Find how many lines in the material below contain the word "Nothing" and give only that number.

**INPUT:**
::::::::

/-- GHOST_LAUNCH puts the next ghost on the path and steps over the skipped numbers. In SWEEPING at the origin while
launching, with an empty hold set, no pick, room in the queue, the spacing ghost gone or 2000 pu + GAPMIN on, and
the next number's tag not held: a ghost record of that number (sequence 1, SIMPLEX, 2000 pu, mark GHOST alone,
ENTERING, PICK, no window) joins the queue. It is the pick and the spacing ghost, the next number is the next above
it that is no multiple of the inject period, and launching ends with the last ghost of the sweep (R170, R171). The
ghost is counted received (R174). Nothing else changes but the channels and timers. The model's inference: a tag
still held makes the launch wait (log entry 24). -/
def Obligations.GhostLaunchMakesAGhost : Prop :=
  ∀ s : State, s.ctl.resetLow = false → s.role = .feed → s.ctl.st = .sweeping → s.sweep.active = true →
    s.sweep.launching = true → s.sweep.drainAsked = false → s.drive.hold = [] → s.feed.pick = none →
    s.track.queue.length < 8 → (∀ r ∈ s.track.queue, r.tag ≠ ⟨s.sweep.nextNumber, 1⟩) →
    (∀ t ∈ s.sweep.spacing, ∀ r ∈ s.track.queue, r.tag = t → (2000 + s.gapMin) * 256 ≤ r.odo) → s.quiet →
    let n := s.sweep.nextNumber
    let top := if s.sweep.inject ≠ 0 ∧ s.sweep.ghosts % s.sweep.inject = 0 then s.sweep.ghosts - 1 else s.sweep.ghosts
    exec .ghostLaunch s = .next (settleDrive { s with
      sweep := { s.sweep with
        spacing := some ⟨n, 1⟩
        nextNumber := if s.sweep.inject ≠ 0 ∧ (n + 1) % s.sweep.inject = 0 then n + 2 else n + 1
        launching := decide (n ≠ top)
        results := { s.sweep.results with received := min (s.sweep.results.received + 1) 255 } }
      feed := { s.feed with pick := some ⟨n, 1⟩ }
      drive := { s.drive with speed := if s.track.queue = [] then 0 else s.drive.speed }
      track := { s.track with queue := s.track.queue ++
        [{ tag := ⟨n, 1⟩, last := decide (n = top), side := .simplex, length := 2000, speed := 0,
           marks := { broken := false, spoiled := false, ghost := true, misrouted := false },
           place := .entering, source := .pick, route := none, stage := .notOffered, arrival := false,
           dir := .forward, lead := 0, odo := 0, ref := 0, next := some 0, worst := 0, image := none,
           retries := 0, window := none, reached := Reached.none, offerOwed := false }] } })

/-- SLOT_EXAMINATION takes a waiting offer that no cause stops. In RUNNING, at a station that is not INVERT, with an
empty hold set, room in the queue, the entry free, the offer of the UP1 slot not held, not a ghost and of a set that
is not broken, at the speed in use or into an empty queue, and the UP2 slot empty: TAKE is queued to UP1, the slot
is empty, the sheet is the last record of the queue as EXPECTED, the set in progress is noted, and the arbiter's
last side is UP1 with streak 0 (R12, R79, R81, R93). Nothing else changes but the channels and timers. -/
def Obligations.SlotExaminationTakesTheOnlyOffer : Prop :=
  ∀ (s : State) (o : Offer), s.ctl.resetLow = false → s.ctl.st = .running → s.role ≠ .invert →
    s.hand.slot1 = some o → s.hand.slot2 = none → s.drive.hold = [] → s.track.queue.length < 8 →
    (∀ r ∈ s.track.queue, r.tag ≠ o.tag ∧ r.occupiesEntry = false) → o.marks.ghost = false →
    o.marks.broken = false → o.tag.set ∉ s.track.broken → (s.track.queue = [] ∨ o.speed = s.drive.speed) → s.quiet →
    exec .slotExamination s = .next (settleDrive (s.tookUp1 o))

/-- Of two offers that no cause stops, the streak and the merge preference choose the winner. When both slots hold
offers that no cause stops, SLOT_EXAMINATION takes the preferred side (UP2 under SECONDARY, UP1 under PRIMARY) while
the streak is below STREAK, and the side other than the last side otherwise. The winner's slot is empty and its
sheet EXPECTED in the queue, the loser's slot keeps its offer; a win of the last side raises the streak by one, up
to 15, and a win of the other side makes it the last side with streak 1 (R92, R93). The model's inference: contested
is when no cause stops either offer (log entry 17), the refused SWEEP of a ghost among the causes (log entry 49). -/
def Obligations.ContestedExaminationFollowsTheStreak : Prop :=
  ∀ (s : State) (o1 o2 : Offer) (w : UpSide), s.ctl.resetLow = false → s.ctl.st ≠ .selftest →
    s.hand.slot1 = some o1 → s.hand.slot2 = some o2 → s.judge .up1 o1 = .free → s.judge .up2 o2 = .free →
    ((s.hand.streak < s.streakLimit ∧ w = if s.mergeSecondary then .up2 else .up1) ∨
      (s.streakLimit ≤ s.hand.streak ∧ s.hand.lastSide = some w.other)) →
    ∃ t : State, exec .slotExamination s = .next t ∧
      t.slot w = none ∧ t.slot w.other = s.slot w.other ∧ t.hand.lastSide = some w ∧
      t.hand.streak = (if s.hand.lastSide = some w then min (s.hand.streak + 1) 15 else 1) ∧
      ∃ r ∈ t.track.queue, r.tag = (match w with | .up1 => o1.tag | .up2 => o2.tag) ∧ r.place = .expected

/-- With an empty queue and both channels standing a drain ends in READY, a pause in PAUSED, a sweep in READY. With the
queue empty and both channels STOPPED: DRAIN_END in DRAINING with no pick enters READY; PAUSE_END in PAUSING enters
PAUSED; SWEEP_END in an active sweep that has seen its last ghost or been asked to drain, with no pick, queues
SWEEPREPORT to ENGADDR, ends the sweep and enters READY. Entering READY clears the hold set with GO to every
forwarded list and ends the hold and image waits. Each offer that waits in a slot is then answered DEFER, its slot
empty and its upstream deferred: with STATE, or with HELD in PAUSED under a hold (R67, R78, R80, R146, R162, R176).
Nothing else changes but the channels and timers. The model's choices: clearing the hold set sends no READY (log
entry 11), and the order of the frames (log entry 40). -/
def Obligations.DrainPauseAndSweepEnd : Prop :=
  (∀ s : State, s.ctl.resetLow = false → s.ctl.st = .draining → s.track.queue = [] → s.drive.chA.run = .stopped →
    s.drive.chB.run = .stopped → s.feed.pick = none → s.quiet →
    exec .drainEnd s = .next (settleDrive { s with
      ctl := { s.ctl with st := .ready }
      port := s.deferAll .state (s.drive.hold.foldl (fun p e => p.postAll e.fwd (.go e.origin)) s.port)
      drive := { s.drive with hold := [] }
      hand := { s.hand.deferringAll .state with waiting := none, holdTimer := .idle }
      reg := { s.reg with timer := .idle } })) ∧
  (∀ s : State, s.ctl.resetLow = false → s.ctl.st = .pausing → s.track.queue = [] → s.drive.chA.run = .stopped →
    s.drive.chB.run = .stopped → s.quiet →
    let why : DeferReason := if s.drive.hold = [] then .state else .held
    exec .pauseEnd s = .next (settleDrive { s with
      ctl := { s.ctl with st := .paused }
      port := s.deferAll why s.port
      hand := s.hand.deferringAll why })) ∧
  (∀ s : State, s.ctl.resetLow = false → s.ctl.st = .sweeping → s.sweep.active = true →
    (s.sweep.lastSeen = true ∨ s.sweep.drainAsked = true) → s.track.queue = [] → s.feed.pick = none →
    s.drive.chA.run = .stopped → s.drive.chB.run = .stopped → s.quiet →
    exec .sweepEnd s = .next (settleDrive { s with
      ctl := { s.ctl with st := .ready }
      port := s.deferAll .state (s.drive.hold.foldl (fun p e => p.postAll e.fwd (.go e.origin))
        (s.port.post s.engAddr (.sweepReport s.sweep.results)))
      drive := { s.drive with hold := [] }
      hand := { s.hand.deferringAll .state with waiting := none, holdTimer := .idle }
      reg := { s.reg with timer := .idle }
      sweep := { s.sweep with active := false } }))

/-- An untaken record at its stop point begins a hold wait; an expired hold or return wait gives its record up and
raises HANDOFF. In a state in which faults become pending: HOLD_WAIT_EXPIRY with the timer running and the waiting
record in the queue makes that record given up, the waiting record none and the timer idle; RETURN_WAIT_EXPIRY with
its timer running and the loop record in the queue makes return given up yes and the timer idle, the sequence staying
as it is. Each raises HANDOFF with the record's tag and position and no sensor (R74, R105). At a FEED or TRANSPORT
station without an own hold, a STEP that carries the only record, not taken by DN1 and not EXITING, to its stop point
makes it the waiting record with the timer armed, and HANDOFF_WAIT adds the own entry to the hold set, with HOLD to
the sharing neighbours (R61, R72, R74). Nothing else changes but, after STEP, the channels and timers. The model's
inference: a record counts as taken when its present downstream has taken it (log entry 54). -/
def Obligations.HandoffWaitsExpire : Prop :=
  (∀ (s : State) (r : Record), s.ctl.resetLow = false → s.ctl.st.faultsPend = true → s.hand.holdTimer = .running →
    s.hand.waiting = some r.tag → s.rec? r.tag = some r →
    exec .holdWaitExpiry s = .next { s with
      hand := { s.hand with holdTimer := .idle, givenUp := some r.tag, waiting := none }
      flt := (s.flt.count .handoff).pend
        { code := .handoff, original := none, involved := some r.tag, tag := some r.tag, last := r.last,
          position := some (r.lead / 256), sensor := none, worst := r.worst, ghost := r.marks.ghost } }) ∧
  (∀ (s : State) (r : Record), s.ctl.resetLow = false → s.ctl.st.faultsPend = true → s.inv.timer = .running →
    s.inv.loop = some r.tag → s.rec? r.tag = some r →
    exec .returnWaitExpiry s = .next { s with
      inv := { s.inv with timer := .idle, givenUp := true }
      flt := (s.flt.count .handoff).pend
        { code := .handoff, original := none, involved := some r.tag, tag := some r.tag, last := r.last,
          position := some (r.lead / 256), sensor := none, worst := r.worst, ghost := r.marks.ghost } }) ∧
  (∀ (s : State) (ch : Channel) (r : Record) (p : Nat), s.carriesFreely ch r p → r.reached.stop = false →
    s.cfg.stopPoint ≤ p → s.noThreshold { r with reached := { r.reached with stop := true } } p →
    r.place ≠ .exiting → r.stage ≠ .taken s.dn1 → (∀ e ∈ s.drive.hold, e.origin ≠ s.ctl.address) →
    exec (.step ch) s = .next (settleDrive { s.stepped ch with
      track := { s.track with queue := [{ s.moved ch r with reached := { r.reached with stop := true } }] }
      hand := { s.hand with waiting := some r.tag, holdTimer := .armed }
      port := s.port.postAll s.sharing (.hold s.ctl.address)
      drive := { (s.stepped ch).drive with
        hold := s.drive.hold ++
          [{ origin := s.ctl.address
             own := { handoffWait := true, imageWait := false, trayWait := false, loopWait := false }
             via := none, fwd := s.sharing }] } }))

::::::::

**ANSWER SPACE:**
4